This research investigates and develops a new approach to the management of service quality with the emphasis on patient and staff satisfaction in the healthcare sector. The challenge of measuring the quality of service in healthcare requires us to view the problem from multiple perspectives. At the philosophical level, the true nature of quality is still debated; at the psychological level, an accurate conceptual representation is problematic; whilst at the physical level, an accurate measurement of the concept still remains elusive to practitioners and academics. This research focuses on the problem of quality measurement in the healthcare sector. The contributions of this research are fourfold: Firstly, it argues that from the technological point of view the research to date into quality of service in healthcare has not considered methods of real-time measurement and monitoring. This research identifies the key elements that are necessary for developing a real-time quality monitoring system for the healthcare environment.Secondly, a unique index is proposed for the monitoring and improvement of healthcare performance using information-theoretic entropy formalism.
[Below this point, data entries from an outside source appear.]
-- ==== Sys2Proof/Machine/Dsp.lean ====
section
/-! DEFINITION. The instruction set of the effect engines: encoding (R275, R276), operations (R270, R271, R277 to
R280), cycle cost (R272) and the run of one program for one sample (R268, R282, R286). -/

namespace Sys2Proof.Machine

/-! ### Encoding -/

/-- Operand of a K address (R275): direct, or an index register and a signed offset. -/
inductive KAddr where
  | direct (a : Nat)
  | indexed (i : Nat) (o : Int)
  deriving DecidableEq, Repr

/-- An engine instruction (R277). -/
inductive EInst where
  | nop
  | mul (d src : Nat) (ka : KAddr) (pi : Bool)
  | mac (d src : Nat) (ka : KAddr) (pi : Bool)
  | msu (d src : Nat) (ka : KAddr) (pi : Bool)
  | mula (d src t : Nat)
  | maca (d src t : Nat)
  | add (d src t : Nat)
  | sub (d src t : Nat)
  | abs (d src : Nat)
  | neg (d src : Nat)
  | mov (d src : Nat)
  | ldk (d : Nat) (ka : KAddr) (pi : Bool)
  | ldi (d imm : Nat)
  | sat (d src l : Nat)
  | shift (d src : Nat) (rnd : Bool) (n : Int)
  | cmp (src t c cond : Nat)
  | sel (d src t c : Nat) (inv : Bool)
  | biq (d src : Nat) (ka : KAddr) (i : Nat) (pi : Bool)
  | env (d src : Nat) (ka : KAddr) (i : Nat) (pi mode : Bool)
  | lut (d src base n : Nat) (interp : Bool)
  | ld (d : Nat) (la : KAddr) (pi : Bool)
  | st (src : Nat) (la : KAddr) (pi : Bool)
  | dwr (src addr : Nat)
  | drd (d addr : Nat)
  | dri (d m t addr : Nat)
  | out (src y : Nat)
  | seti (n imm : Nat)
  | addi (n imm : Nat)
  | rep (count len : Nat)
  deriving DecidableEq, Repr

/-- Bits `[lo + n - 1 : lo]` of an instruction. -/
def ebits (w lo n : Nat) : Nat := (w / 2 ^ lo) % 2 ^ n

def kaOf (v : Nat) : KAddr :=
  if v / 4096 % 2 = 0 then .direct (v % 4096) else .indexed (v / 512 % 8) (signed 9 v)

def laOf (v : Nat) : KAddr :=
  if v / 16384 % 2 = 0 then .direct (v % 16384) else .indexed (v / 2048 % 8) (signed 11 v)

/-- The bits a format uses below OP (R276), as a mask of [33:0]. -/
def usedMask (op : Nat) : Nat :=
  let d := 0x1F * 2 ^ 29
  let src := 0x3F * 2 ^ 23
  let t := 0x1F * 2 ^ 18
  let ka := 0x1FFF * 2 ^ 10
  if op = 0 then 0
  else if op ≤ 3 then d + src + ka + 2 ^ 9
  else if op ≤ 7 then d + src + t
  else if op ≤ 0xA then d + src
  else if op = 0xB then d + ka + 2 ^ 9
  else if op = 0xC then d + 0xFFFFFF
  else if op = 0xD then d + src + 0x1F
  else if op = 0xE then d + src + 0x7F
  else if op = 0xF then src + t + 3 * 2 ^ 16 + 7 * 2 ^ 12
  else if op = 0x10 then d + src + t + 3 * 2 ^ 16 + 2 ^ 15
  else if op = 0x11 then d + src + ka + 7 * 2 ^ 7 + 2 ^ 6
  else if op = 0x12 then d + src + ka + 7 * 2 ^ 7 + 2 ^ 6 + 2 ^ 5
  else if op = 0x13 then d + src + 0xFFF * 2 ^ 11 + 0xF * 2 ^ 7 + 2 ^ 6
  else if op = 0x14 then d + 0x7FFF * 2 ^ 8 + 2 ^ 7
  else if op = 0x15 then src + 0x7FFF * 2 ^ 8 + 2 ^ 7
  else if op = 0x16 then src + 0xFFFFF
  else if op = 0x17 then d + 0xFFFFF
  else if op = 0x18 then d + 0xF * 2 ^ 25 + 0x1F * 2 ^ 20 + 0xFFFFF
  else if op = 0x19 then src + 0x1F
  else if op ≤ 0x1B then 7 * 2 ^ 31 + 0xFFFF
  else 0xFFF * 2 ^ 10 + 0x3F

/-- The instruction a 40-bit word encodes; none where R274 calls it an ENCODING failure (a reserved opcode, a
non-zero unused bit or a reserved field value). -/
def edecode (w : Nat) : Option EInst :=
  let op := ebits w 34 6
  let d := ebits w 29 5
  let src := ebits w 23 6
  let t := ebits w 18 5
  let ka := kaOf (ebits w 10 13)
  let pi9 := w.testBit 9
  if 0x1C < op ∨ (w % 2 ^ 34) &&& usedMask op ≠ w % 2 ^ 34 then none
  else
    match op with
    | 0x00 => some .nop
    | 0x01 => some (.mul d src ka pi9)
    | 0x02 => some (.mac d src ka pi9)
    | 0x03 => some (.msu d src ka pi9)
    | 0x04 => some (.mula d src t)
    | 0x05 => some (.maca d src t)
    | 0x06 => some (.add d src t)
    | 0x07 => some (.sub d src t)
    | 0x08 => some (.abs d src)
    | 0x09 => some (.neg d src)
    | 0x0A => some (.mov d src)
    | 0x0B => some (.ldk d ka pi9)
    | 0x0C => some (.ldi d (ebits w 0 24))
    | 0x0D => some (.sat d src (ebits w 0 5))
    | 0x0E => some (.shift d src (w.testBit 6) (signed 6 (ebits w 0 6)))
    | 0x0F => if ebits w 12 3 < 6 then some (.cmp src t (ebits w 16 2) (ebits w 12 3)) else none
    | 0x10 => some (.sel d src t (ebits w 16 2) (w.testBit 15))
    | 0x11 => some (.biq d src ka (ebits w 7 3) (w.testBit 6))
    | 0x12 => some (.env d src ka (ebits w 7 3) (w.testBit 6) (w.testBit 5))
    | 0x13 =>
      if 1 ≤ ebits w 7 4 ∧ ebits w 7 4 ≤ 11 ∧ ebits w 11 12 + 2 ^ ebits w 7 4 ≤ 4095 then
        some (.lut d src (ebits w 11 12) (ebits w 7 4) (w.testBit 6))
      else none
    | 0x14 => some (.ld d (laOf (ebits w 8 15)) (w.testBit 7))
    | 0x15 => some (.st src (laOf (ebits w 8 15)) (w.testBit 7))
    | 0x16 => some (.dwr src (ebits w 0 20))
    | 0x17 => some (.drd d (ebits w 0 20))
    | 0x18 => some (.dri d (ebits w 25 4) (ebits w 20 5) (ebits w 0 20))
    | 0x19 => some (.out src (ebits w 0 5))
    | 0x1A => some (.seti (ebits w 31 3) (ebits w 0 16))
    | 0x1B => some (.addi (ebits w 31 3) (ebits w 0 16))
    | _ => some (.rep (ebits w 10 12) (ebits w 0 6))

/-! ### Cost (R272) -/

-- DEDUCED, log 69: unsafe.
/-- Cycles of one instruction, a REPEAT counted without its body. -/
def EInst.cycles : EInst → Nat
  | .biq .. => 3
  | _ => 1

/-- Pool words one instruction accesses. -/
def EInst.poolWords : EInst → Nat
  | .drd .. => 1
  | .dwr .. => 1
  | .dri .. => 2
  | _ => 0

def EInst.isPoolRead : EInst → Bool
  | .drd .. => true
  | .dri .. => true
  | _ => false

/-- Cycles, issue cycle of the last pool read, and pool words, accumulated along a program. -/
structure Cost where
  n : Nat
  last : Option Nat
  p : Nat
  deriving DecidableEq, Repr

def Cost.one (c : Cost) (i : EInst) : Cost :=
  { n := c.n + i.cycles, last := if i.isPoolRead then some c.n else c.last, p := c.p + i.poolWords }

/-- A REPEAT block run `count` times. -/
def Cost.loop (c : Cost) (count : Nat) (body : List EInst) : Cost :=
  let b := body.foldl Cost.one { n := 0, last := none, p := 0 }
  { n := c.n + 1 + count * b.n,
    last := match b.last with | some x => some (c.n + 1 + (count - 1) * b.n + x) | none => c.last,
    p := c.p + count * b.p }

/-- The cost of a program; the first argument bounds the recursion by its length. -/
def costFrom : Nat → List EInst → Cost → Cost
  | 0, _, c => c
  | _, [], c => c
  | f + 1, .rep count len :: t, c => costFrom f (t.drop len) (c.loop count (t.take len))
  | f + 1, i :: t, c => costFrom f t (c.one i)

def costOf (p : List EInst) : Cost := costFrom p.length p { n := 0, last := none, p := 0 }

/-- The cycle count C: the instruction cycles and the drain. -/
def Cost.total (c : Cost) : Nat := match c.last with | some i => max c.n (i + 6) | none => c.n

/-- Whether every REPEAT of a program is well formed (R282); `i` instructions remain a loop's body. -/
def repeatsOk : Nat → List EInst → Bool
  | _, [] => true
  | body, .rep count len :: t =>
    decide (body = 0 ∧ count ≠ 0 ∧ len ≠ 0 ∧ len ≤ t.length) && repeatsOk len t
  | body, _ :: t => repeatsOk (body - 1) t

/-! ### Running one sample -/

/-- What a run of a program reads and does not change. -/
structure EngEnv where
  k : Nat → Word               -- K word in effect
  kBank : Nat → Nat            -- ENG_FAULT.MEM of a K word: 1 bank A, 2 bank B
  step : Nat → Int             -- ENG_IINITn.STEP
  base : Nat                   -- window base and length in words
  len : Nat
  bad : List (Nat × Nat)       -- words failing parity: MEM code and address

/-- A run: the engine, the pool with its uncorrectable words, the ones read, what has been counted, and the failing word once one
has halted it. -/
structure EngRun where
  e : Eng
  pool : SMap Int
  bad : List Nat
  hits : List Nat
  accSat : Nat
  outSat : Nat
  par : Option (Nat × Nat)
  deriving DecidableEq, Repr

-- DESIGN CHOICE, log 23: unsafe.
def izero (_ : Nat) : Int := 0

/-- Q8.40 bounds. -/
def q840 (v : Int) : Int := satTo 48 v

def EngRun.acc (r : EngRun) (n : Nat) : Int := sget izero r.e.acc n

/-- Source operand S: an accumulator, or an X port read as Q8.40 (R270). -/
def EngRun.src (r : EngRun) (n : Nat) : Int :=
  if n < 32 then r.acc n else sget izero r.e.x (n - 32) * 2 ^ 15

def EngRun.idx (r : EngRun) (n : Nat) : Nat := sget (fun _ => 0) r.e.idx n

def KAddr.eval (a : KAddr) (r : EngRun) (m : Nat) : Nat :=
  match a with
  | .direct v => v
  | .indexed i o => ((Int.ofNat (r.idx i) + o) % Int.ofNat m).toNat

/-- A K word as Q3.29. -/
def kval (v : EngEnv) (a : Nat) : Int := signed 32 (v.k (a % 4096)).toNat

/-- Write an accumulator with a result that is saturated to Q8.40; `more` says that an inner sum saturated. -/
def EngRun.wr (r : EngRun) (d : Nat) (v : Int) (more : Bool := false) : EngRun :=
  { r with e := { r.e with acc := sset izero r.e.acc d (q840 v) },
           accSat := r.accSat + b2n (more || decide (q840 v ≠ v)) }

/-- Advance the index registers an instruction names, each once (PI of R275). -/
def EngRun.post (r : EngRun) (v : EngEnv) (pi : Bool) (regs : List Nat) : EngRun :=
  if pi then
    { r with e := { r.e with idx := regs.eraseDups.foldl (fun m n =>
        sset (fun _ => 0) m n ((Int.ofNat (sget (fun _ => 0) m n) + v.step n) % 65536).toNat) r.e.idx } }
  else r

def KAddr.regs : KAddr → List Nat
  | .direct _ => []
  | .indexed i _ => [i]

/-- Halt on a failing word (R286). -/
def EngRun.halt (r : EngRun) (mem a : Nat) : EngRun := { r with par := some (mem, a) }

/-- The first K word of a list that fails parity. -/
def badK (v : EngEnv) (as : List Nat) : Option Nat :=
  as.find? (fun a => v.bad.contains (v.kBank (a % 4096), a % 4096))

def badL (v : EngEnv) (as : List Nat) : Option Nat := as.find? (fun a => v.bad.contains (3, a % 16384))

/-- `f`, unless a K or L word it reads fails parity. -/
def EngRun.guarded (r : EngRun) (v : EngEnv) (ks ls : List Nat) (f : EngRun) : EngRun :=
  match badK v ks with
  | some a => r.halt (v.kBank (a % 4096)) (a % 4096)
  | none => match badL v ls with
    | some a => r.halt 3 (a % 16384)
    | none => f

/-- Exact product of a Q8.40 value and a K word, rounded to Q8.40 (R271). -/
def mulK (x k : Int) : Int := roundShift 29 (x * k)

def EngRun.lget (r : EngRun) (a : Nat) : Int := sget izero r.e.lmem (a % 16384)

def EngRun.lset (r : EngRun) (a : Nat) (v : Int) : EngRun :=
  { r with e := { r.e with lmem := sset izero r.e.lmem (a % 16384) v } }

/-- Pool word of window address `a` (R279). -/
def poolAddr (v : EngEnv) (r : EngRun) (a : Nat) : Nat := v.base + (r.e.wp + a) % (max 1 v.len)

/-- A pool word read: 0 while zeroing (R281) and where the word is poisoned, which counts. -/
def EngRun.poolGet (r : EngRun) (v : EngEnv) (a : Nat) : Int × List Nat :=
  let k := poolAddr v r a
  if r.e.zLeft ≠ 0 then (0, [])
  else if r.bad.contains k then (0, [k])
  else (sget izero r.pool k, [])

/-- A pool word written, which ends an error of it (R413); ignored while zeroing (R281). -/
def EngRun.poolSet (r : EngRun) (v : EngEnv) (a : Nat) (w : Int) : EngRun :=
  let k := poolAddr v r a
  if r.e.zLeft ≠ 0 then r
  else { r with pool := sset izero r.pool k w, bad := r.bad.filter (fun b => b ≠ k) }

-- DEDUCED, log 70: unsafe.
/-- Deliver the pool reads due by the start of the running cycle (R272). -/
def EngRun.deliver (r : EngRun) : EngRun :=
  { r with e := { r.e with
      acc := (r.e.flight.filter (fun f => decide (f.due ≤ r.e.cyc))).foldl
        (fun m f => sset izero m f.dest f.value) r.e.acc,
      flight := r.e.flight.filter (fun f => decide (r.e.cyc < f.due)) } }

-- DEDUCED, log 70: unsafe.
def EngRun.issue (r : EngRun) (d : Nat) (v : Int) (hits : List Nat) : EngRun :=
  { r with e := { r.e with flight := r.e.flight ++ [{ dest := d, value := v, due := r.e.cyc + 6 }] },
           hits := r.hits ++ hits }

/-- CMP's comparison (R277). -/
def condHolds (c : Nat) (a b : Int) : Bool :=
  if c = 0 then decide (a < b) else if c = 1 then decide (a ≤ b) else if c = 2 then decide (a = b)
  else if c = 3 then decide (a ≠ b) else if c = 4 then decide (b ≤ a) else decide (b < a)

/-- SHIFT (R277). -/
def shiftVal (s : Int) (n : Int) (rnd : Bool) : Int :=
  if 0 ≤ n then s * 2 ^ n.toNat else if rnd then roundShift (-n).toNat s else asr (-n).toNat s

/-- One biquad section (R278): result and new state, with whether a sum saturated. -/
def biquad (x s1 s2 b0 b1 b2 a1 a2 : Int) : Int × Int × Int × Bool :=
  let y0 := mulK x b0 + s1
  let y := q840 y0
  let u := mulK x b1 - mulK y a1
  let t := q840 u + s2
  let w := mulK x b2 - mulK y a2
  (y, q840 t, q840 w,
    decide (q840 y0 ≠ y0) || decide (q840 u ≠ u) || decide (q840 t ≠ t) || decide (q840 w ≠ w))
The index is formulated based on five key performance indicators and was tested as a Healthcare Quality Index (HQI) based on three key quality indicators of dignity, confidence and communication in an Accident and Emergency department. Thirdly, using an M/G/1 queuing model and its underlying Littleās Law, the concept of Effective Satisfaction in healthcare has been proposed. The concept is based on a Staff-Patient Satisfaction Relation Model (S-PSRM) developed using a patient satisfaction model and an empirically tested model developed for measuring staff satisfaction with workload (service time). The argument is presented that a synergy between patient satisfaction and staff satisfaction is the key to sustainable improvement in healthcare quality. The final contribution is the proposal of a Discrete Event Simulation (DES) modelling platform as a descriptive model that captures the random and stochastic nature of healthcare service provision process to prove the applicability of the proposed quality measurement models.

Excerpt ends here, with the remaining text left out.